My Situation: I already have one hedgehog, Lily, that I have owned since August. I have money saved up and have already been making plans to make a new cage for Lily out of solid plastic cubes (with wire ones on the top for air), and to buy her a new wheel from Reaper. Whether or not I get this second hedgehog, I'll be going ahead with those plans. But once I get the new wheel and cage set up, I will have an extra wheel and cage. I also have bags of food that I feed Lily that I could switch a new hedgehog onto, once she was settled. The only things I would have left to get would be food dishes and an igloo. However, I don't have a steady job, I only do pet sitting and babysitting. I'm hoping to get a steady job, I have a list of places to check out for applications, but Michigan's economy is sucky right now, to say the least, so I don't know. Also, I would be keeping any hedgehogs up in my room, where the temperature stays warm day and night, and it's perfectly quiet during the day.

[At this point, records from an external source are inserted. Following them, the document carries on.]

theorem State.tokenMove_keeps {x0 x1 x2} (hx0 : Keeps c r x0) : Keeps c r (State.tokenMove x0 x1 x2) := by
  unfold State.tokenMove
  exact (keeps_ite (P := Keeps c r) (State.lcDone_keeps hx0)
    (keeps_ite (P := Keeps c r) (State.lcDone_keeps hx0)
      (keeps_ite (P := Keeps c r) (State.lcDone_keeps hx0)
        (State.lcGoOn_keeps (keeps_mk hx0 (fun _ => rfl) rfl rfl)))))

theorem State.tokenAct_keeps {x0 x1} (hx0 : Keeps c r x0) : Keeps c r (State.tokenAct x0 x1) := by
  unfold State.tokenAct
  extract_lets +onlyGivenNames -merge -lift v0
  split
  · exact State.tokenMove_keeps hx0
  · exact State.tokenMove_keeps hx0
  · exact State.lcDone_keeps (keeps_ite (P := Keeps c r) hx0 (keeps_mk hx0 (fun _ => rfl) rfl rfl))
  · exact (keeps_ite (P := Keeps c r) (State.lcDone_keeps hx0)
      (keeps_ite (P := Keeps c r) (State.lcDone_keeps hx0)
        (State.lcDone_keeps (State.rmRecord_keeps (keeps_mk hx0 (fun _ => rfl) rfl rfl)))))
  · exact (keeps_ite (P := Keeps c r) (State.lcDone_keeps hx0)
      (State.lcDone_keeps (State.rmRecord_keeps (keeps_mk hx0 (fun _ => rfl) rfl rfl))))
  · exact (keeps_ite (P := Keeps c r) (State.lcDone_keeps hx0)
      (State.lcDone_keeps (State.rmRecord_keeps (keeps_mk hx0 (fun _ => rfl) rfl rfl))))
  · exact State.lcDone_keeps (keeps_mk hx0 (fun _ => rfl) rfl rfl)
  · exact State.certProgram_keeps hx0

theorem State.runSubmit_keeps {x0} (hx0 : Keeps c r x0) : Keeps c r (State.runSubmit x0) := by
  unfold State.runSubmit
  extract_lets +onlyGivenNames -merge -lift v0 v1 v2 v3 v4
  have h5 : Keeps c r v4 := keeps_mk hx0 (fun _ => rfl) rfl rfl
  clear_value v4
  exact (keeps_ite (P := Keeps c r) (State.lcDone_keeps h5) (by
    clear_value v1
    split
    · exact State.lcDone_keeps h5
    · exact (keeps_ite (P := Keeps c r) (State.lcDone_keeps h5)
        (keeps_ite (P := Keeps c r) (State.lcDone_keeps h5) (by
          split
          · exact State.lcDone_keeps h5
          · exact (keeps_ite (P := Keeps c r) (State.lcDone_keeps h5)
              (keeps_ite (P := Keeps c r) (State.lcDone_keeps h5) (State.tokenAct_keeps h5))))))))

theorem State.lcRun_keeps {x0} (hx0 : Keeps c r x0) : Keeps c r (State.lcRun x0) := by
  unfold State.lcRun
  split
  · exact State.runChallenge_keeps hx0
  · exact State.runSubmit_keeps hx0
  · exact State.runAttest_keeps hx0
  · exact State.lcDone_keeps (keeps_mk hx0 (fun _ => rfl) rfl rfl)
  · exact State.lcDone_keeps hx0

theorem State.afterProgram_keeps {x0} (hx0 : Keeps c r x0) : Keeps c r (State.afterProgram x0) := by
  unfold State.afterProgram
  extract_lets +onlyGivenNames -merge -lift v0 v1 v2
  have h3 : Keeps c r v1 := (keeps_ite (P := Keeps c r) hx0
    (keeps_foldl (P := Keeps c r) (fun _ _ h4 => (State.reqCtxCreate_keeps (State.setBlock_keeps h4))) hx0))
  clear_value v1
  have h5 : Keeps c r v2 := keeps_ite (P := Keeps c r) (State.lcRun_keeps h3) h3
  clear_value v2
  exact State.runAdmits_keeps h5

theorem State.wmbEnd_keeps {x0 x1} (hx0 : Keeps c r x0) : Keeps c r (State.wmbEnd x0 x1) := by
  unfold State.wmbEnd
  extract_lets +onlyGivenNames -merge -lift v0 v1 v2
  have h3 : Keeps c r v2 := keeps_mk hx0 (fun _ => rfl) rfl rfl
  clear_value v2
  exact State.afterProgram_keeps (State.raise_keeps h3)
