/-! ### setCp -/

@[simp] theorem State.setCp_build (s : State) (c : Nat) (x : CpPort) : (s.setCp c x).build = s.build := rfl
@[simp] theorem State.setCp_pins (s : State) (c : Nat) (x : CpPort) : (s.setCp c x).pins = s.pins := rfl
@[simp] theorem State.setCp_mem (s : State) (c : Nat) (x : CpPort) : (s.setCp c x).mem = s.mem := rfl
@[simp] theorem State.setCp_hostMem (s : State) (c : Nat) (x : CpPort) : (s.setCp c x).hostMem = s.hostMem := rfl
@[simp] theorem State.setCp_units (s : State) (c : Nat) (x : CpPort) : (s.setCp c x).units = s.units := rfl
@[simp] theorem State.setCp_wmb (s : State) (c : Nat) (x : CpPort) : (s.setCp c x).wmb = s.wmb := rfl
@[simp] theorem State.setCp_ctxs (s : State) (c : Nat) (x : CpPort) : (s.setCp c x).ctxs = s.ctxs := rfl
@[simp] theorem State.setCp_objs (s : State) (c : Nat) (x : CpPort) : (s.setCp c x).objs = s.objs := rfl
@[simp] theorem State.setCp_fences (s : State) (c : Nat) (x : CpPort) : (s.setCp c x).fences = s.fences := rfl
@[simp] theorem State.setCp_fenceWire (s : State) (c : Nat) (x : CpPort) : (s.setCp c x).fenceWire = s.fenceWire := rfl
@[simp] theorem State.setCp_cmds (s : State) (c : Nat) (x : CpPort) : (s.setCp c x).cmds = s.cmds := rfl
@[simp] theorem State.setCp_launches (s : State) (c : Nat) (x : CpPort) : (s.setCp c x).launches = s.launches := rfl
@[simp] theorem State.setCp_engines (s : State) (c : Nat) (x : CpPort) : (s.setCp c x).engines = s.engines := rfl
@[simp] theorem State.setCp_blocks (s : State) (c : Nat) (x : CpPort) : (s.setCp c x).blocks = s.blocks := rfl
@[simp] theorem State.setCp_missqs (s : State) (c : Nat) (x : CpPort) : (s.setCp c x).missqs = s.missqs := rfl
@[simp] theorem State.setCp_withdrawals (s : State) (c : Nat) (x : CpPort) : (s.setCp c x).withdrawals = s.withdrawals := rfl
@[simp] theorem State.setCp_segFaults (s : State) (c : Nat) (x : CpPort) : (s.setCp c x).segFaults = s.segFaults := rfl
@[simp] theorem State.setCp_caches (s : State) (c : Nat) (x : CpPort) : (s.setCp c x).caches = s.caches := rfl
@[simp] theorem State.setCp_sems (s : State) (c : Nat) (x : CpPort) : (s.setCp c x).sems = s.sems := rfl
@[simp] theorem State.setCp_holdLimit (s : State) (c : Nat) (x : CpPort) : (s.setCp c x).holdLimit = s.holdLimit := rfl
@[simp] theorem State.setCp_schedCtr (s : State) (c : Nat) (x : CpPort) : (s.setCp c x).schedCtr = s.schedCtr := rfl
@[simp] theorem State.setCp_fe (s : State) (c : Nat) (x : CpPort) : (s.setCp c x).fe = s.fe := rfl
@[simp] theorem State.setCp_peers (s : State) (c : Nat) (x : CpPort) : (s.setCp c x).peers = s.peers := rfl
@[simp] theorem State.setCp_freeing (s : State) (c : Nat) (x : CpPort) : (s.setCp c x).freeing = s.freeing := rfl
@[simp] theorem State.setCp_ep (s : State) (c : Nat) (x : CpPort) : (s.setCp c x).ep = s.ep := rfl
@[simp] theorem State.setCp_sage (s : State) (c : Nat) (x : CpPort) : (s.setCp c x).sage = s.sage := rfl
@[simp] theorem State.setCp_failures (s : State) (c : Nat) (x : CpPort) : (s.setCp c x).failures = s.failures := rfl
@[simp] theorem State.setCp_spineRetries (s : State) (c : Nat) (x : CpPort) : (s.setCp c x).spineRetries = s.spineRetries := rfl
@[simp] theorem State.setCp_rm (s : State) (c : Nat) (x : CpPort) : (s.setCp c x).rm = s.rm := rfl
@[simp] theorem State.setCp_lc (s : State) (c : Nat) (x : CpPort) : (s.setCp c x).lc = s.lc := rfl
@[simp] theorem State.setCp_pw (s : State) (c : Nat) (x : CpPort) : (s.setCp c x).pw = s.pw := rfl
@[simp] theorem State.setCp_boot (s : State) (c : Nat) (x : CpPort) : (s.setCp c x).boot = s.boot := rfl
@[simp] theorem State.setCp_fps (s : State) (c : Nat) (x : CpPort) : (s.setCp c x).fps = s.fps := rfl
@[simp] theorem State.setCp_fab (s : State) (c : Nat) (x : CpPort) : (s.setCp c x).fab = s.fab := rfl
@[simp] theorem State.setCp_thyme (s : State) (c : Nat) (x : CpPort) : (s.setCp c x).thyme = s.thyme := rfl
@[simp] theorem State.setCp_sx (s : State) (c : Nat) (x : CpPort) : (s.setCp c x).sx = s.sx := rfl
@[simp] theorem State.setCp_out (s : State) (c : Nat) (x : CpPort) : (s.setCp c x).out = s.out := rfl
@[simp] theorem State.setCp_nextId (s : State) (c : Nat) (x : CpPort) : (s.setCp c x).nextId = s.nextId := rfl
@[simp] theorem State.setCp_freeCtr (s : State) (c : Nat) (x : CpPort) : (s.setCp c x).freeCtr = s.freeCtr := rfl
@[simp] theorem State.setCp_pending (s : State) (c : Nat) (x : CpPort) : (s.setCp c x).pending = s.pending := rfl
@[simp] theorem State.cp_setCp (s : State) (c : Nat) (x : CpPort) : (s.setCp c x).cp c = x := tget_tput ..
theorem State.cp_setCp_ne (s : State) {j c : Nat} (x : CpPort) (h : j ≠ c) : (s.setCp c x).cp j = s.cp j :=
  tget_tput_ne _ _ _ (h)
@[simp] theorem State.ctx_setCp (s : State) (c : Nat) (x : CpPort) (j : Nat) : (s.setCp c x).ctx j = s.ctx j := rfl
@[simp] theorem State.obj_setCp (s : State) (c : Nat) (x : CpPort) (j : Nat) : (s.setCp c x).obj j = s.obj j := rfl
@[simp] theorem State.fence_setCp (s : State) (c : Nat) (x : CpPort) (j : Nat) : (s.setCp c x).fence j = s.fence j := rfl
@[simp] theorem State.part_setCp (s : State) (c : Nat) (x : CpPort) (j : Nat) : (s.setCp c x).part j = s.part j := rfl
@[simp] theorem State.engine_setCp (s : State) (c : Nat) (x : CpPort) (j : Nat) : (s.setCp c x).engine j = s.engine j := rfl
@[simp] theorem State.block_setCp (s : State) (c : Nat) (x : CpPort) (j : Fn) : (s.setCp c x).block j = s.block j := rfl
@[simp] theorem State.missq_setCp (s : State) (c : Nat) (x : CpPort) (j : Fn) : (s.setCp c x).missq j = s.missq j := rfl
@[simp] theorem State.vf_setCp (s : State) (c : Nat) (x : CpPort) (j : Nat) : (s.setCp c x).vf j = s.vf j := rfl
@[simp] theorem State.fp_setCp (s : State) (c : Nat) (x : CpPort) (j : Nat) : (s.setCp c x).fp j = s.fp j := rfl
@[simp] theorem State.cu_setCp (s : State) (c : Nat) (x : CpPort) (j : Nat) : (s.setCp c x).cu j = s.cu j := rfl
@[simp] theorem State.sched_setCp (s : State) (c : Nat) (x : CpPort) (j : Nat) : (s.setCp c x).sched j = s.sched j := rfl
@[simp] theorem State.domain_setCp (s : State) (c : Nat) (x : CpPort) (j : Nat) : (s.setCp c x).domain j = s.domain j := rfl
@[simp] theorem State.sem_setCp (s : State) (c : Nat) (x : CpPort) (j : Nat) : (s.setCp c x).sem j = s.sem j := rfl
@[simp] theorem State.setCp_setCp (s : State) (c : Nat) (x y : CpPort) : (s.setCp c x).setCp c y = s.setCp c y := by
  simp [State.setCp]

Other Possible Owner: She's an older lady, who works in an office. I believe she works at a school also, but I'm not sure. She said that several other people work in the same office, so I'm not sure how noisy it would be. When I discussed the hedgehog with her, she was asking whether she could keep it in her office, saying that it stays "very hot" in there all the time. She didn't know the exact temperature there. She also insinuated that she was hoping to keep the hedgehog only at her office, though I tried to tell her that it'd be better if she took her home at nights with her. I don't know whether or not she'd be willing to do that, or to keep the hedgehog at her home instead. But she has a steady income, and loves hedgehogs, though she hasn't done much research on them. 

I know I'm completely biased on the situation, given how much I'd like another hedgehog. That's why I'd like your opinions on whether I'm just being selfish and she could have a safer home with the other woman, or if you think I really could take her and provide for her. I know any money I make would be saved for hedgehog things, be it vet bills or food, or things they need to be happy. That's the best I can do at this point, until I know I have a steady part-time job. Thanks for reading this far, and please help me figure out what is best for this little girl.


----------



## Zalea (Sep 12, 2008)

*Re: Opinions on Best Home For Hedgehog (Warning: long post!)*

When it comes to keeping the hedgie in an office setting, I would be really worried about that. When it would be time for the hedgie to be active, no one would be there if something happened. If she truly "loves" hedgehogs, she would have no qualms about taking that hedgie into her home, and from your description it sounds like she does. Also, depending on the kind of office, it might not be suitable because people might start complaining about smell, and machines in offices are often very noisy so the hedgehog might not be a happy camper during the day.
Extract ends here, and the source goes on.